Last Updated on Thursday, 12 August, 2021 at 10:13 am by Andre Camilleri
During 2021, MeDirect Group continued to accelerate its investment programme to build its highly customer centric app combining a broad range of investment services seamlessly integrated with daily banking functionality.
The Group’s technology platform has been undergoing an impressive transformation for over the past two years, by leveraging on a unique flexible and scalable technologies along with the objective of delivering best-in-class user experience to support its mission of making digital investment simple, inclusive and empowering for all. Later this year, the Group will launch exciting new functionality to its website, mobile app and other customer touch points.
“In the first half of 2021, MeDirect Group maintained steady progress as it achieved strong growth in all those business lines targeted for new investment, resulting in an encouraging profitable performance following 2020 which was a year impacted by significant impairment provisions due to the COVID-19 pandemic,” said Arnaud Denis, Chief Executive Officer of MeDirect Group.
In the first six months of 2021, MeDirect Group continued to implement its balance sheet diversification by actively planning the launch of its future Belgium residential mortgage business line and by successfully launching the home loan business in Malta earlier in 2021.
In addition, the Group continued to achieve positive growth in business volumes in jurisdictions in which it operates. In fact, over the past 12 months, total clients in Belgium and Malta increased by 15 per cent to 83,000, leading to a 31 per cent increase in assets under management with an all-time high of Eur0.8 billion (44 per cent increase) in Belgium and Eur0.6 billion (18 per cent increase) in Malta.

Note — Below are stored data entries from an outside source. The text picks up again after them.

-- ==== Sys2Proof/Laws/State.lean ====
section
/-! SUPPORT. Each named update of the state, read at each field: true by definition, so that no later proof unfolds a
record update. -/

namespace Sys2Proof.Machine

/-! ### `startLoop` -/

@[simp] theorem startLoop_cur (s : State) : (startLoop s).cur = s.cur := rfl
@[simp] theorem startLoop_pat (s : State) : (startLoop s).pat = s.pat := rfl
@[simp] theorem startLoop_phase (s : State) : (startLoop s).phase = s.phase := rfl
@[simp] theorem startLoop_idx (s : State) : (startLoop s).idx = s.idx := rfl
@[simp] theorem startLoop_pbuf (s : State) : (startLoop s).pbuf = s.pbuf := rfl
@[simp] theorem startLoop_dly (s : State) : (startLoop s).dly = s.dly := rfl
@[simp] theorem startLoop_seg (s : State) : (startLoop s).seg = s.seg := rfl
@[simp] theorem startLoop_dselN (s : State) : (startLoop s).dselN = s.dselN := rfl
@[simp] theorem startLoop_aden (s : State) : (startLoop s).aden = s.aden := rfl
@[simp] theorem startLoop_gie (s : State) : (startLoop s).gie = true := rfl
@[simp] theorem startLoop_run (s : State) : (startLoop s).run = true := rfl
@[simp] theorem startLoop_tpend (s : State) : (startLoop s).tpend = s.tpend := rfl
@[simp] theorem startLoop_cpend (s : State) : (startLoop s).cpend = s.cpend := rfl
@[simp] theorem startLoop_cdata (s : State) : (startLoop s).cdata = s.cdata := rfl
@[simp] theorem startLoop_pubmask (s : State) : (startLoop s).pubmask = s.pubmask := rfl
@[simp] theorem startLoop_prow (s : State) : (startLoop s).prow = s.prow := rfl
@[simp] theorem startLoop_adstarted (s : State) : (startLoop s).adstarted = s.adstarted := rfl
@[simp] theorem startLoop_adbusy (s : State) : (startLoop s).adbusy = s.adbusy := rfl
@[simp] theorem startLoop_cfg (s : State) : (startLoop s).cfg = s.cfg := rfl
@[simp] theorem startLoop_adcStarts (s : State) : (startLoop s).adcStarts = s.adcStarts := rfl
@[simp] theorem startLoop_resetCount (s : State) : (startLoop s).resetCount = s.resetCount := rfl
@[simp] theorem startLoop_events (s : State) : (startLoop s).events = s.events := rfl

/-! ### `advanceCursor` -/

@[simp] theorem advanceCursor_cur (s : State) : (advanceCursor s).cur = s.cur + 1#2 := rfl
@[simp] theorem advanceCursor_pat (s : State) : (advanceCursor s).pat = s.pat := rfl
@[simp] theorem advanceCursor_phase (s : State) : (advanceCursor s).phase = s.phase := rfl
@[simp] theorem advanceCursor_idx (s : State) : (advanceCursor s).idx = s.idx := rfl
@[simp] theorem advanceCursor_pbuf (s : State) : (advanceCursor s).pbuf = s.pbuf := rfl
@[simp] theorem advanceCursor_dly (s : State) : (advanceCursor s).dly = s.dly := rfl
@[simp] theorem advanceCursor_seg (s : State) : (advanceCursor s).seg = s.seg := rfl
@[simp] theorem advanceCursor_dselN (s : State) : (advanceCursor s).dselN = s.dselN := rfl
@[simp] theorem advanceCursor_aden (s : State) : (advanceCursor s).aden = s.aden := rfl
@[simp] theorem advanceCursor_gie (s : State) : (advanceCursor s).gie = s.gie := rfl
@[simp] theorem advanceCursor_run (s : State) : (advanceCursor s).run = s.run := rfl
@[simp] theorem advanceCursor_tpend (s : State) : (advanceCursor s).tpend = s.tpend := rfl
@[simp] theorem advanceCursor_cpend (s : State) : (advanceCursor s).cpend = s.cpend := rfl
@[simp] theorem advanceCursor_cdata (s : State) : (advanceCursor s).cdata = s.cdata := rfl
@[simp] theorem advanceCursor_pubmask (s : State) : (advanceCursor s).pubmask = s.pubmask := rfl
@[simp] theorem advanceCursor_prow (s : State) : (advanceCursor s).prow = s.prow := rfl
@[simp] theorem advanceCursor_adstarted (s : State) : (advanceCursor s).adstarted = s.adstarted := rfl
@[simp] theorem advanceCursor_adbusy (s : State) : (advanceCursor s).adbusy = s.adbusy := rfl
@[simp] theorem advanceCursor_cfg (s : State) : (advanceCursor s).cfg = s.cfg := rfl
@[simp] theorem advanceCursor_adcStarts (s : State) : (advanceCursor s).adcStarts = s.adcStarts := rfl
@[simp] theorem advanceCursor_resetCount (s : State) : (advanceCursor s).resetCount = s.resetCount := rfl
@[simp] theorem advanceCursor_events (s : State) : (advanceCursor s).events = s.events := rfl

Over the past twelve months, the Dutch residential mortgage origination volumes grew by Eur1.0 billion (168 per cent increase) and corporate lending in Malta increased by 25 per cent to Eur108.4 million as the Group continued to support the local economy.

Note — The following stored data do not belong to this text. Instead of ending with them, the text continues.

-- ==== Sys2Proof/Tests/Slice0.lean ====
section
/-! SUPPORT. The model's own tests, each on one step, with expected values from `95_test_vectors.md` (the vector is named
at each); and for every statement with hypotheses a witness: concrete states and operands that meet them together. -/

namespace Sys2Proof.Tests

open Sys2Proof.Machine

/-! ### Helpers -/

/-- S1 of the test vectors: the state after reset and `INIT`. -/
def s1 : State := { State.reset with gie := true, run := true }

/-- S1 in split mode. -/
def split1 : State := s1.withCfg { Config.standard with publishMode := .split }

/-- S1 after a first request: what a conversion result needs. -/
def requested : State := { s1 with aden := true, adstarted := true, adbusy := true, phase := 3 }

/-- A pattern set from its four bytes. -/
def four (a b c d : Byte) : Patterns := { d0 := a, d1 := b, d2 := c, d3 := d }

/-- The outcome is a next state with the property. -/
def nextHas (o : Host.Outcome State Fault Refusal) (p : State → Bool) : Bool :=
  match o with
  | .next t => p t
  | .fault _ => false
  | .refused _ => false

/-- The outcome is a refusal. -/
def isRefused (o : Host.Outcome State Fault Refusal) : Bool :=
  match o with
  | .next _ => false
  | .fault _ => false
  | .refused _ => true

/-- The trace is valid from the state. -/
def valid (p : Trace) (s : State) : Bool := nextHas (runTrace p s) (fun _ => true)

/-- The state a valid trace ends in. -/
def ran (p : Trace) (s : State) : State :=
  match runTrace p s with
  | .next t => t
  | .fault _ => s
  | .refused _ => s

theorem leads_ran {p : Trace} {s : State} (h : valid p s = true) : Leads p s (ran p s) := by
  unfold valid nextHas at h
  unfold Leads ran
  cases e : runTrace p s <;> simp_all

theorem exec_ran {i : Instr} {s : State} (h : valid [i] s = true) : exec i s = .next (ran [i] s) := by
  have l := leads_ran h
  simp only [leads_cons, leads_nil] at l
  exact (exec_next_iff _ _ _).mpr l

/-! ### Decoding: each row's word, written out from the opcode map (R73) -/

theorem test_word_rst : decodeTableWord 12 0x000 = some .rst := by decide
theorem test_word_init : decodeTableWord 12 0x100 = some .init := by decide
theorem test_word_tickin : decodeTableWord 12 0x200 = some .tickin := by decide
theorem test_word_adcdone : decodeTableWord 12 0x34B = some (.adcdone 75) := by decide
theorem test_word_tick : decodeTableWord 12 0x400 = some .tick := by decide
theorem test_word_conv : decodeTableWord 12 0x500 = some .conv := by decide
theorem test_word_pubw : decodeTableWord 12 0x602 = some (.pubw 2) := by decide
theorem test_word_arm : decodeTableWord 12 0x800 = some .arm := by decide
theorem test_word_wait : decodeTableWord 12 0x900 = some .wait := by decide
theorem test_word_trig : decodeTableWord 12 0xA00 = some .trig := by decide
theorem test_word_rdcur : decodeTableWord 12 0xB00 = some .rdcur := by decide
theorem test_word_selpat : decodeTableWord 12 0xC00 = some .selpat := by decide
theorem test_word_wrpat : decodeTableWord 12 0xD00 = some .wrpat := by decide
theorem test_word_seldig : decodeTableWord 12 0xE00 = some .seldig := by decide

/-- T105 to T109: reserved words. -/
theorem test_word_reserved :
    decode 0x700 = .bad .reservedOpcode ∧ decode 0xF00 = .bad .reservedOpcode ∧
    decode 0x201 = .bad .reservedOperand ∧ decode 0x604 = .bad .reservedOperand ∧
    decode 0x6FF = .bad .reservedOperand := by decide

/-- R71: a number that is no 12-bit word offers nothing. -/
theorem test_word_too_wide : decodeTableWord 16 0x1000 = none := by decide

/-! ### Well-formedness -/

/-- R78: `PUBW` does not exist in atomic mode. -/
theorem test_wellFormed_refuses_pubw : Instr.wellFormed Config.standard (.pubw 0) = false := by decide

/-! ### One step of each operation -/

/-- T100 (from T104's start): the registers whose reset value is given. -/
theorem test_rst : nextHas (step ({ s1 with phase := 1, dly := 7, tpend := true, cpend := true }.withFetchWord 12 0x000))
    (fun t => t.phase == 0 && !t.run && !t.gie && !t.tpend && !t.cpend && t.dselN == 0b1111) = true := by decide

/-- T101. -/
theorem test_init : nextHas (step (State.reset.withFetchWord 12 0x100)) (fun t => t == s1) = true := by decide

/-- T102. -/
theorem test_init_twice : isRefused (step (s1.withFetchWord 12 0x100)) = true := by decide

/-- T1. -/
theorem test_tickin : nextHas (step (s1.withFetchWord 12 0x200)) (fun t => t.tpend && t.cur == 0) = true := by decide

/-- T8. -/
theorem test_tickin_before_init : isRefused (step (State.reset.withFetchWord 12 0x200)) = true := by decide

By starting to benefit from a more diversified business model and given the improving credit outlook, the Group achieved a promising performance in the first half of 2021 as profit before tax was Eur3.2 million compared to a significant loss last year driven by prudent provisioning to reflect the impact of COVID-19.
MeDirect Group continued de-risking its international corporate lending portfolio such that, since the beginning of the financial year, the gross size of the portfolio has been reduced by 24 per cent from Eur903.4 million to Eur691.1 million and by 46 per cent over the last twelve months.
The gross outstanding balances of the Dutch mortgage book grew by 32 per cent throughout this financial period and as at 30 June 2021 amounted to Eur1.6 billion. Total funding increased as a result of the funding from the Dutch mortgage securitisation transactions that increased from Eur348.2 million to Eur682.6 million.
The Group’s liquidity remained robust, and capital ratios remained well above minimum requirements. The total capital ratio remained high at 19.3 per cent as at 30 June 2021. MeDirect Group’s liquidity reserves remained strong at Eur601 million as at 30 June 2021, and the Group’s LCR stood at 625 per cent.
Mr Denis concluded: “The Group’s financial performance improved with lower impairment charges, better capital ratios. Although the outlook for the rest of the year remains challenging, MeDirect continues its accelerated transformation into a leading retail WealthTech banking platform and is working strongly to revert to sustainable profitability in the medium term as we remain disciplined but cautiously optimistic as the economic recovery unfolds.”